=== GIVEN DATA ===
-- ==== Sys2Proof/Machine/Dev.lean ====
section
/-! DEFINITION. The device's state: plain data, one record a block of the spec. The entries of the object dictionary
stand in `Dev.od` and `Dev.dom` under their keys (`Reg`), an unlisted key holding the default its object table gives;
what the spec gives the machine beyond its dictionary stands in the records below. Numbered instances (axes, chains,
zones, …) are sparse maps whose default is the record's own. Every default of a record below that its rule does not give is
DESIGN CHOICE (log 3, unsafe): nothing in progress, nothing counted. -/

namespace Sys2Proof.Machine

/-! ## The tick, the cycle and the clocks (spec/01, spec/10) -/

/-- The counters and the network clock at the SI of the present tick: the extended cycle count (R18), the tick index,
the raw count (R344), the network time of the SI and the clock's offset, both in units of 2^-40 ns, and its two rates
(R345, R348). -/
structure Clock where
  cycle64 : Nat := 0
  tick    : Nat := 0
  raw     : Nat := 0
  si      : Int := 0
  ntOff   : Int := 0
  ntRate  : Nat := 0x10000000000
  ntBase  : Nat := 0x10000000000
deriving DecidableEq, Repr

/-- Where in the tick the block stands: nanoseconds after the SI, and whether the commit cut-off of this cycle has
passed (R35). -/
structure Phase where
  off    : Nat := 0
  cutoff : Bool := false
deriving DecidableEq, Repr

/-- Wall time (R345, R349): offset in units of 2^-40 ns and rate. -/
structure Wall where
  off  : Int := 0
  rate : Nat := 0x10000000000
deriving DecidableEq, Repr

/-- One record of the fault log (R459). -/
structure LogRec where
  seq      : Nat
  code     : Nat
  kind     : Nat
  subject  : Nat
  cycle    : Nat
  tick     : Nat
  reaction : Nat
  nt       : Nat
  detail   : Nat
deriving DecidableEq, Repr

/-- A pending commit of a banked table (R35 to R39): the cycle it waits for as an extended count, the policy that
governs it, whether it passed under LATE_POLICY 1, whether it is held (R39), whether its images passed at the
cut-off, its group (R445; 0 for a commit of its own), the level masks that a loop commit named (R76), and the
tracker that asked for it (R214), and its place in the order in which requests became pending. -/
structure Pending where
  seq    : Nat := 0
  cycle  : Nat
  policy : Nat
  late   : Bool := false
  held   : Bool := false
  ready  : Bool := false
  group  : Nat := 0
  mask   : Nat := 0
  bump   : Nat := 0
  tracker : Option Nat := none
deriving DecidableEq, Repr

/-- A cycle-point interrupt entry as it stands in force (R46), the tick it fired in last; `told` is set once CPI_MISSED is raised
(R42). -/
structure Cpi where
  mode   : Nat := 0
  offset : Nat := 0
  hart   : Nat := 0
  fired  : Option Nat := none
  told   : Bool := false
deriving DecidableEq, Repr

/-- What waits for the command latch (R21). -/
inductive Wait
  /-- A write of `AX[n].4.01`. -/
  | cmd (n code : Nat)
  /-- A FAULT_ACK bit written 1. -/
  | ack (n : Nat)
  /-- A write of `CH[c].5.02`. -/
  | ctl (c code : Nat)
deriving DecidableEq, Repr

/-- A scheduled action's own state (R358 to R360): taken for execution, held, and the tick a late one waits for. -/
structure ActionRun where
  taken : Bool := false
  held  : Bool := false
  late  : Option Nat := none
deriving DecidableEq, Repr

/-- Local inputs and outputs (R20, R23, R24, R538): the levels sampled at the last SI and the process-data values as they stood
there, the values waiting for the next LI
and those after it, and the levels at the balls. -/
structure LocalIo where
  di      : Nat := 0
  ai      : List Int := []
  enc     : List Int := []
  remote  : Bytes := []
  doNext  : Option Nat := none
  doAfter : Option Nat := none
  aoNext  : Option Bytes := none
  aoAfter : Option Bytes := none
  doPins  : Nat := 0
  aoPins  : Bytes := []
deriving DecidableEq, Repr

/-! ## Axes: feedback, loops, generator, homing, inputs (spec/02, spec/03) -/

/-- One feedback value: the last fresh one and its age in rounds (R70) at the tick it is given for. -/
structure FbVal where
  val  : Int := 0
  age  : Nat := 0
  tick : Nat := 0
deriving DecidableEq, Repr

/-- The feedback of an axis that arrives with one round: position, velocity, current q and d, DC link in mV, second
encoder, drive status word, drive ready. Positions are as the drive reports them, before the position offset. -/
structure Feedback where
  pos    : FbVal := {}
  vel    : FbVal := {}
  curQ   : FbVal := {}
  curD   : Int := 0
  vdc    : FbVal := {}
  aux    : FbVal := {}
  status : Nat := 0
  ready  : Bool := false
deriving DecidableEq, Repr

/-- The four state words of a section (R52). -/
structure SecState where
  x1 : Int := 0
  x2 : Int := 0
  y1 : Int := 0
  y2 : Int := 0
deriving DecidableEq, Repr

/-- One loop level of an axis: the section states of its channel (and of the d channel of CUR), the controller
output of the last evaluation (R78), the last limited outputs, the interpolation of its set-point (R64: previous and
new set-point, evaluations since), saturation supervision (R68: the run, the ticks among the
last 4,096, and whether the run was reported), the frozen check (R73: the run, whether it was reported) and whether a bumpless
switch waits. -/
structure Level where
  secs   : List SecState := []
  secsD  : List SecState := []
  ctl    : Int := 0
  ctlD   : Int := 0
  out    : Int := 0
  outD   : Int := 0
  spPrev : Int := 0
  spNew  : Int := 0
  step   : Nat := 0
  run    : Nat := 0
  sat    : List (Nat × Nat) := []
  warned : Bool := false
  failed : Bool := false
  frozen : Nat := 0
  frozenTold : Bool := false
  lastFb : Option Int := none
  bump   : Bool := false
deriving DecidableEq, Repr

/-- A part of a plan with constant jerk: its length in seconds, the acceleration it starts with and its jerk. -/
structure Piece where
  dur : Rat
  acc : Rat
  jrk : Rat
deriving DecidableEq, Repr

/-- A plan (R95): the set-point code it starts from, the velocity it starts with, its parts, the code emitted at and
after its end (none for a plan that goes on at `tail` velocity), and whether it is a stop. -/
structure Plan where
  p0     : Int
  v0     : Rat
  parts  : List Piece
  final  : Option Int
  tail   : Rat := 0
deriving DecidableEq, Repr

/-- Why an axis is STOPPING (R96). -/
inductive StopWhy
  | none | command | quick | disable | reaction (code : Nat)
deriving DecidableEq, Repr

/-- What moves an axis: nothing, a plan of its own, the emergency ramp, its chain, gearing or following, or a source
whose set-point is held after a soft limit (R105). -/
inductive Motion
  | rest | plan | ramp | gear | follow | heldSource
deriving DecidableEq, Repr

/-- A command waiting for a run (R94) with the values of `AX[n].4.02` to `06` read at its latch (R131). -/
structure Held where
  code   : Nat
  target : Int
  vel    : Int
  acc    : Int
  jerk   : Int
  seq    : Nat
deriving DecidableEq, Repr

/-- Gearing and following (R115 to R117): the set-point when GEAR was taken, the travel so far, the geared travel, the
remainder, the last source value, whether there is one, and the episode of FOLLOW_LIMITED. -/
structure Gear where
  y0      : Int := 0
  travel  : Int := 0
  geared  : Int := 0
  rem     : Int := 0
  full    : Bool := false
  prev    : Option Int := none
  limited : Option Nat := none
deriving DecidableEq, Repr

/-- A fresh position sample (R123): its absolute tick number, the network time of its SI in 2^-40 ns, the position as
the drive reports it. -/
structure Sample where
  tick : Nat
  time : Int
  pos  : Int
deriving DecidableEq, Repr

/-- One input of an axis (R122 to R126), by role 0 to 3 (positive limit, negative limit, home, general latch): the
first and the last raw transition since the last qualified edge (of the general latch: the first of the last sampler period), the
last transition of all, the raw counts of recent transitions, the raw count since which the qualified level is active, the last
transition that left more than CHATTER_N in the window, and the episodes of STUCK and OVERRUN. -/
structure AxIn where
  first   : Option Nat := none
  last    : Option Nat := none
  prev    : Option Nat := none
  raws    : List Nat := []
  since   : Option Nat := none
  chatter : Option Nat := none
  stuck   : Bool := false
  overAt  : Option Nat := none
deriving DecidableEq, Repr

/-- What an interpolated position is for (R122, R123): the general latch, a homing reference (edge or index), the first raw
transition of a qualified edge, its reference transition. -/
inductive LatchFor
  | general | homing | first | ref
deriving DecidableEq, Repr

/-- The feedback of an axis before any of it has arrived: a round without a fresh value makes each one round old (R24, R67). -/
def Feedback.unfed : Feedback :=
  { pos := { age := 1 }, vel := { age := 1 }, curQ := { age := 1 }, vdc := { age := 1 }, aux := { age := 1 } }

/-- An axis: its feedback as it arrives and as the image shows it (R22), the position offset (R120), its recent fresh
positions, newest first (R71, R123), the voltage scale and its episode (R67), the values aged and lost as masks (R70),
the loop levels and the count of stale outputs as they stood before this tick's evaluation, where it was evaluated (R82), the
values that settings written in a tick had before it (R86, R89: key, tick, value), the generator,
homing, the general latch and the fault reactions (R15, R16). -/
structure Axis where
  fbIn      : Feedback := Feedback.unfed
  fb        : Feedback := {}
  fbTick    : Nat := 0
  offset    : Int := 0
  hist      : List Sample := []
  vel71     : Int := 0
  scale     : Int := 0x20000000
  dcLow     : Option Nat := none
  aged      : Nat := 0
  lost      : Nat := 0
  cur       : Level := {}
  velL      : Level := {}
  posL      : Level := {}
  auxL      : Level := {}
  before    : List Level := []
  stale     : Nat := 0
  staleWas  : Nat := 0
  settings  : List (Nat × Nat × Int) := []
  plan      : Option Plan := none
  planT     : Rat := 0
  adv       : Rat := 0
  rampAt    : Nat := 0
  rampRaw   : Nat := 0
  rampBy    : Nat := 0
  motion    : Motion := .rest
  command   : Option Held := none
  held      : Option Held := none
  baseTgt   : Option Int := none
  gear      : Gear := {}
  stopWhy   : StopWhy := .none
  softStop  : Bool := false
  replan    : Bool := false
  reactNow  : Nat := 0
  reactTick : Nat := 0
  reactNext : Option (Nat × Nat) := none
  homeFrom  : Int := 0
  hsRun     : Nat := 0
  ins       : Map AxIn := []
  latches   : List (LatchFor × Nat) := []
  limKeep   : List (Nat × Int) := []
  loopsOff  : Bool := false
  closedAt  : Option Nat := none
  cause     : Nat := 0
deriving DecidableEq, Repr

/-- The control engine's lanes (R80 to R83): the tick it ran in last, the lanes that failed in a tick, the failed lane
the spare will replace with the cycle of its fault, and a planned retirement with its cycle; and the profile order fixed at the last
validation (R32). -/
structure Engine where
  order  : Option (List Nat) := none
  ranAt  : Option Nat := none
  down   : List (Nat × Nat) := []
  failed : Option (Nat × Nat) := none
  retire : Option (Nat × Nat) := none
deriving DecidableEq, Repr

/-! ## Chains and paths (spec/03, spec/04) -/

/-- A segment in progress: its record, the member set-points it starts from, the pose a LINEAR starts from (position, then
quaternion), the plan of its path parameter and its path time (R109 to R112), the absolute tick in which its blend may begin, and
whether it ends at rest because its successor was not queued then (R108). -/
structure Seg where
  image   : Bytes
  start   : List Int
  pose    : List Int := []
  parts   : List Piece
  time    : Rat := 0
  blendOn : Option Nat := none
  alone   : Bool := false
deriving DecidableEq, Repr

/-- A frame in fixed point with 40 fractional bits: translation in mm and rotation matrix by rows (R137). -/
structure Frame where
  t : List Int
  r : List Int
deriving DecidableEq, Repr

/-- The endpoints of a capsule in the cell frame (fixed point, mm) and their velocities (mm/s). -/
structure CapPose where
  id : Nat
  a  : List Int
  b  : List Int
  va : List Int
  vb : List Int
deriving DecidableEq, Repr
===
=== GIVEN DATA ===
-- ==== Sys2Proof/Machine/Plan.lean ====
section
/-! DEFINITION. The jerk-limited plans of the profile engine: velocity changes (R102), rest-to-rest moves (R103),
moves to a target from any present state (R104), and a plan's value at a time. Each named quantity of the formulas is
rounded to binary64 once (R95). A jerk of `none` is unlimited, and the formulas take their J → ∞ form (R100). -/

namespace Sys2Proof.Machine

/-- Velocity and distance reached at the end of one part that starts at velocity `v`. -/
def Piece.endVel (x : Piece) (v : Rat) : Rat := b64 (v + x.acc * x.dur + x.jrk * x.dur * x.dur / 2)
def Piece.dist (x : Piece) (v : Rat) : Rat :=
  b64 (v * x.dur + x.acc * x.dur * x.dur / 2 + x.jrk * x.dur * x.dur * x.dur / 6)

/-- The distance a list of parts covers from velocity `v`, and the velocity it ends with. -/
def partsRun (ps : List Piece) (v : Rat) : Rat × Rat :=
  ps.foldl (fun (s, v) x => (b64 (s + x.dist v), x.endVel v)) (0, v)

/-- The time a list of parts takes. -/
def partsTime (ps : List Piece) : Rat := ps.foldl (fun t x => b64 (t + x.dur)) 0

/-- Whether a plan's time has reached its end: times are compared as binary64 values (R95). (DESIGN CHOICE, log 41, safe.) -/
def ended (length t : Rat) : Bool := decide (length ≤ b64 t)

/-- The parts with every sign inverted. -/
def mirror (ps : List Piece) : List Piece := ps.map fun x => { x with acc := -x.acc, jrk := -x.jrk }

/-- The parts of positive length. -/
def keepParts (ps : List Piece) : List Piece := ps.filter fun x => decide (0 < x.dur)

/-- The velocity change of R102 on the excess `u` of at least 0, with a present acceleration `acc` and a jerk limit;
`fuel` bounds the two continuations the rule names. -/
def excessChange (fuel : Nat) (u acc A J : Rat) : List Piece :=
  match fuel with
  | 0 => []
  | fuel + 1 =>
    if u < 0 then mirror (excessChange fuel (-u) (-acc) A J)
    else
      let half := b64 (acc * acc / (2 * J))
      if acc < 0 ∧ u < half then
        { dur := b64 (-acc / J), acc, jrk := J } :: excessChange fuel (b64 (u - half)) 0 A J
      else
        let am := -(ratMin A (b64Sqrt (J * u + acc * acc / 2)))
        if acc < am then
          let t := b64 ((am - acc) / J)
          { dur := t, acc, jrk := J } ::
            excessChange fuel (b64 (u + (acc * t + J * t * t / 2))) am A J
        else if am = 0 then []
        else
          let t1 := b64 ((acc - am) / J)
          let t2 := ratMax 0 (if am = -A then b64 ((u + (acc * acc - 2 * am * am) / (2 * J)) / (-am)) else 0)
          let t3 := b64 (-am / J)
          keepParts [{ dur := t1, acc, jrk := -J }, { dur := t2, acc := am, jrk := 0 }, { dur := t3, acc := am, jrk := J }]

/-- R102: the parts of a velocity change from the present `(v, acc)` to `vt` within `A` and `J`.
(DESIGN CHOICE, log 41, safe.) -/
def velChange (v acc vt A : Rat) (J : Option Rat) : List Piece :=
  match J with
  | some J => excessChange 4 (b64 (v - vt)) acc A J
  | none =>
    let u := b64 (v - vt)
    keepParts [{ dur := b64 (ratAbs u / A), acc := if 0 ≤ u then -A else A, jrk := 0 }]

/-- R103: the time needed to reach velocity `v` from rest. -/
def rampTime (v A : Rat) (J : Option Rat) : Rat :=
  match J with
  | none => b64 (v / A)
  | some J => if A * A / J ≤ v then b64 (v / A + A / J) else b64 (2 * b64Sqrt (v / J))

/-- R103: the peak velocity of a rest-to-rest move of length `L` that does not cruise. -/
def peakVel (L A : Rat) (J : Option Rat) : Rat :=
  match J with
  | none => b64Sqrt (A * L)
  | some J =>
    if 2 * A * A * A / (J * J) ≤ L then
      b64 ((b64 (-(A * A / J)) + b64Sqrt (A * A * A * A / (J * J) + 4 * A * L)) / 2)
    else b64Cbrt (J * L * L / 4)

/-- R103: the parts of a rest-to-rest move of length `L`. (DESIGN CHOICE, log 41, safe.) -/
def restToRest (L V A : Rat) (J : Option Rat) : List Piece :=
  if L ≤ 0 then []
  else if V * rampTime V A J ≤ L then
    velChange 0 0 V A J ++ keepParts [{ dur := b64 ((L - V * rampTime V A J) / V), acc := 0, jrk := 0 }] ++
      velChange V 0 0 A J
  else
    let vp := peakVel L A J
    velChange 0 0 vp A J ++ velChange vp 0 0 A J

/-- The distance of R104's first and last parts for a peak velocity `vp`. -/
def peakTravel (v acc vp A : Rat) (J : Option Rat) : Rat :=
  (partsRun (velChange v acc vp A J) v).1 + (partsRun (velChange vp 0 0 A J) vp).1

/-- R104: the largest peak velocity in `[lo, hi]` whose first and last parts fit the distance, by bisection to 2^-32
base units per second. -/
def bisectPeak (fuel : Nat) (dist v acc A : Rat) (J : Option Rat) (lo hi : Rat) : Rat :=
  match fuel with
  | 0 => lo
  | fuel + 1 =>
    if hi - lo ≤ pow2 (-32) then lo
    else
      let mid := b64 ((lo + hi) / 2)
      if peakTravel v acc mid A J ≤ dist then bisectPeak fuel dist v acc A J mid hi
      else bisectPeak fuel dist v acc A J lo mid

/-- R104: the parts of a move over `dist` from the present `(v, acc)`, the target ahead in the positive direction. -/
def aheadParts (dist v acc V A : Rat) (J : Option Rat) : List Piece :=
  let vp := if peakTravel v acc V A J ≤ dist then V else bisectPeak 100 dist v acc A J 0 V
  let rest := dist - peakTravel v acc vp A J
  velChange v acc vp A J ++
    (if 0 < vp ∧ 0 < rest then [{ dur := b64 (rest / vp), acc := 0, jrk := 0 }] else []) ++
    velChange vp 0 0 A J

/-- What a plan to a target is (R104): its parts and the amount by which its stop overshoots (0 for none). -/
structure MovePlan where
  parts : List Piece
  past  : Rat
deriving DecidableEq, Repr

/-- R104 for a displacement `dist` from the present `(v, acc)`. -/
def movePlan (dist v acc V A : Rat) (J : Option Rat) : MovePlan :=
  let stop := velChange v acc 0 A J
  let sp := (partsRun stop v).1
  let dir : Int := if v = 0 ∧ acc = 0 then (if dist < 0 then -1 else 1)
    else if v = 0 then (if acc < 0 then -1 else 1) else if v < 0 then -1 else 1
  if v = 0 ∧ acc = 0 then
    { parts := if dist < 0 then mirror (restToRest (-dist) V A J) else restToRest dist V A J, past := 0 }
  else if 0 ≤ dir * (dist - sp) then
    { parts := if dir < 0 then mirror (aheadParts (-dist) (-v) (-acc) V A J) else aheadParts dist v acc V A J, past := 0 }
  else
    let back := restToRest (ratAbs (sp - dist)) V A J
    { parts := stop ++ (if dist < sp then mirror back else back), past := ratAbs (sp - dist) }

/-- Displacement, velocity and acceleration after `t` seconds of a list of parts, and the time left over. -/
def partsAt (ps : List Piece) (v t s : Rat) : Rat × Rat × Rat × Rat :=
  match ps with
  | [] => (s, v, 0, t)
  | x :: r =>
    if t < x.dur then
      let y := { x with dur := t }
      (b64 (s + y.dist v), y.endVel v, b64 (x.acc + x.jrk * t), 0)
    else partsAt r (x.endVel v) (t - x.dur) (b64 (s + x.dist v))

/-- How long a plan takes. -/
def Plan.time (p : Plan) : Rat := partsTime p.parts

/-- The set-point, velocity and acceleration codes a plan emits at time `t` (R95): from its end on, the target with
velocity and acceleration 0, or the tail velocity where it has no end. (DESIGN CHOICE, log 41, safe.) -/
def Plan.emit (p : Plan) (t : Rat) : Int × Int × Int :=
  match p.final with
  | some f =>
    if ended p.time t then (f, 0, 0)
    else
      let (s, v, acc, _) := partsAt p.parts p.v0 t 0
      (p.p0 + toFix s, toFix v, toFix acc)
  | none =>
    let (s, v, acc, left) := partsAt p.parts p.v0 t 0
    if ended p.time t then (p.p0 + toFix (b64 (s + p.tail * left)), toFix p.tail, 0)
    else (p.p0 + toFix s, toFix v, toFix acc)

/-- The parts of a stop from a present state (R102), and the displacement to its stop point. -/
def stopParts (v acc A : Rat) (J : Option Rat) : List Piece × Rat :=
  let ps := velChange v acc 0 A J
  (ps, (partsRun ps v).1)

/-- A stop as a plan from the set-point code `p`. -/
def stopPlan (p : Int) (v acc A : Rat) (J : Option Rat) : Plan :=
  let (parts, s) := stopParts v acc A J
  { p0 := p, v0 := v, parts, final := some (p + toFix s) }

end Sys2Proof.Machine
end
===
=== GIVEN DATA ===
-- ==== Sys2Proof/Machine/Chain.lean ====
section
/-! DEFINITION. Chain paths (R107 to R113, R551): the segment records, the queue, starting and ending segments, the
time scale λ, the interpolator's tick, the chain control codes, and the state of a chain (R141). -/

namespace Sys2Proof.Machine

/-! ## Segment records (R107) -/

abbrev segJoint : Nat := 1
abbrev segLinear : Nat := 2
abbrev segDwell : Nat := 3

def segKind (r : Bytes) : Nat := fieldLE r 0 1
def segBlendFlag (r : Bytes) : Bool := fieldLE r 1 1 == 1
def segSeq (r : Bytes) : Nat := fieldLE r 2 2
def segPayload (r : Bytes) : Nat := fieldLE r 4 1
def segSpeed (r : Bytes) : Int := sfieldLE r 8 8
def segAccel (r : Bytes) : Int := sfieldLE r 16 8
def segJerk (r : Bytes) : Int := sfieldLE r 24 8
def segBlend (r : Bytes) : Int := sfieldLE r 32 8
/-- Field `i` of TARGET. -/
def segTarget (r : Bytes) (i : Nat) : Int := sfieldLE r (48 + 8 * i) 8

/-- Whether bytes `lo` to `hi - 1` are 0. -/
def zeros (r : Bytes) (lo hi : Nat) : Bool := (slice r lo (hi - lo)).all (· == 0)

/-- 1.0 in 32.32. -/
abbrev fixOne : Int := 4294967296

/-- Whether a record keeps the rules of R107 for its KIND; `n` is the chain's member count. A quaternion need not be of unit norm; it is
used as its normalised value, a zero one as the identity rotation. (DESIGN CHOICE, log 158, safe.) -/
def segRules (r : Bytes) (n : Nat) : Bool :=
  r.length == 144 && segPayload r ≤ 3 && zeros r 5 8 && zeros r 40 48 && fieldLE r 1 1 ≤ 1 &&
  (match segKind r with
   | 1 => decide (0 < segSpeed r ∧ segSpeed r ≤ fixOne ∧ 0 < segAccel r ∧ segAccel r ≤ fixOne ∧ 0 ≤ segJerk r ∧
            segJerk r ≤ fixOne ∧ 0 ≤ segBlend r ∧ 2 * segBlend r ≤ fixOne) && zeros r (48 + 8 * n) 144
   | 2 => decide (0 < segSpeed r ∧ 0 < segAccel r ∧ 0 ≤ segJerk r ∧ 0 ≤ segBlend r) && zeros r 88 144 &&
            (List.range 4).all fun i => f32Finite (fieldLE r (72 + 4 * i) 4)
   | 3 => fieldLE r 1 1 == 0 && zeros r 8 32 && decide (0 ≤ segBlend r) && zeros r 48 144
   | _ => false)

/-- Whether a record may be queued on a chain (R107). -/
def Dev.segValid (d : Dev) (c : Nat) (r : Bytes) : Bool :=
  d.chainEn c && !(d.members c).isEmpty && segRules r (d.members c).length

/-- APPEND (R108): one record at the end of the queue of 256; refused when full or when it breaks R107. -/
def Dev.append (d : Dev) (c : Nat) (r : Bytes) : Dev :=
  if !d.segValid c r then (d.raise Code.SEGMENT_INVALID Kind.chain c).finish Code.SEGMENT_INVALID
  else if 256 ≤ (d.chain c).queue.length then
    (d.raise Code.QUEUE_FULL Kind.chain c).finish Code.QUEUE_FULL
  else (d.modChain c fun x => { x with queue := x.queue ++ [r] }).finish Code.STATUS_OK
===
REQUIRED ACTION: Using the entries above, extract exactly the span from the line with "a jerk limit;" to the line with "b64 ((b64 (-(A", both lines included; leave out everything else.

EXERCISE OUTPUT:
/-- The velocity change of R102 on the excess `u` of at least 0, with a present acceleration `acc` and a jerk limit;
`fuel` bounds the two continuations the rule names. -/
def excessChange (fuel : Nat) (u acc A J : Rat) : List Piece :=
  match fuel with
  | 0 => []
  | fuel + 1 =>
    if u < 0 then mirror (excessChange fuel (-u) (-acc) A J)
    else
      let half := b64 (acc * acc / (2 * J))
      if acc < 0 ∧ u < half then
        { dur := b64 (-acc / J), acc, jrk := J } :: excessChange fuel (b64 (u - half)) 0 A J
      else
        let am := -(ratMin A (b64Sqrt (J * u + acc * acc / 2)))
        if acc < am then
          let t := b64 ((am - acc) / J)
          { dur := t, acc, jrk := J } ::
            excessChange fuel (b64 (u + (acc * t + J * t * t / 2))) am A J
        else if am = 0 then []
        else
          let t1 := b64 ((acc - am) / J)
          let t2 := ratMax 0 (if am = -A then b64 ((u + (acc * acc - 2 * am * am) / (2 * J)) / (-am)) else 0)
          let t3 := b64 (-am / J)
          keepParts [{ dur := t1, acc, jrk := -J }, { dur := t2, acc := am, jrk := 0 }, { dur := t3, acc := am, jrk := J }]

/-- R102: the parts of a velocity change from the present `(v, acc)` to `vt` within `A` and `J`.
(DESIGN CHOICE, log 41, safe.) -/
def velChange (v acc vt A : Rat) (J : Option Rat) : List Piece :=
  match J with
  | some J => excessChange 4 (b64 (v - vt)) acc A J
  | none =>
    let u := b64 (v - vt)
    keepParts [{ dur := b64 (ratAbs u / A), acc := if 0 ≤ u then -A else A, jrk := 0 }]

/-- R103: the time needed to reach velocity `v` from rest. -/
def rampTime (v A : Rat) (J : Option Rat) : Rat :=
  match J with
  | none => b64 (v / A)
  | some J => if A * A / J ≤ v then b64 (v / A + A / J) else b64 (2 * b64Sqrt (v / J))

/-- R103: the peak velocity of a rest-to-rest move of length `L` that does not cruise. -/
def peakVel (L A : Rat) (J : Option Rat) : Rat :=
  match J with
  | none => b64Sqrt (A * L)
  | some J =>
    if 2 * A * A * A / (J * J) ≤ L then
      b64 ((b64 (-(A * A / J)) + b64Sqrt (A * A * A * A / (J * J) + 4 * A * L)) / 2)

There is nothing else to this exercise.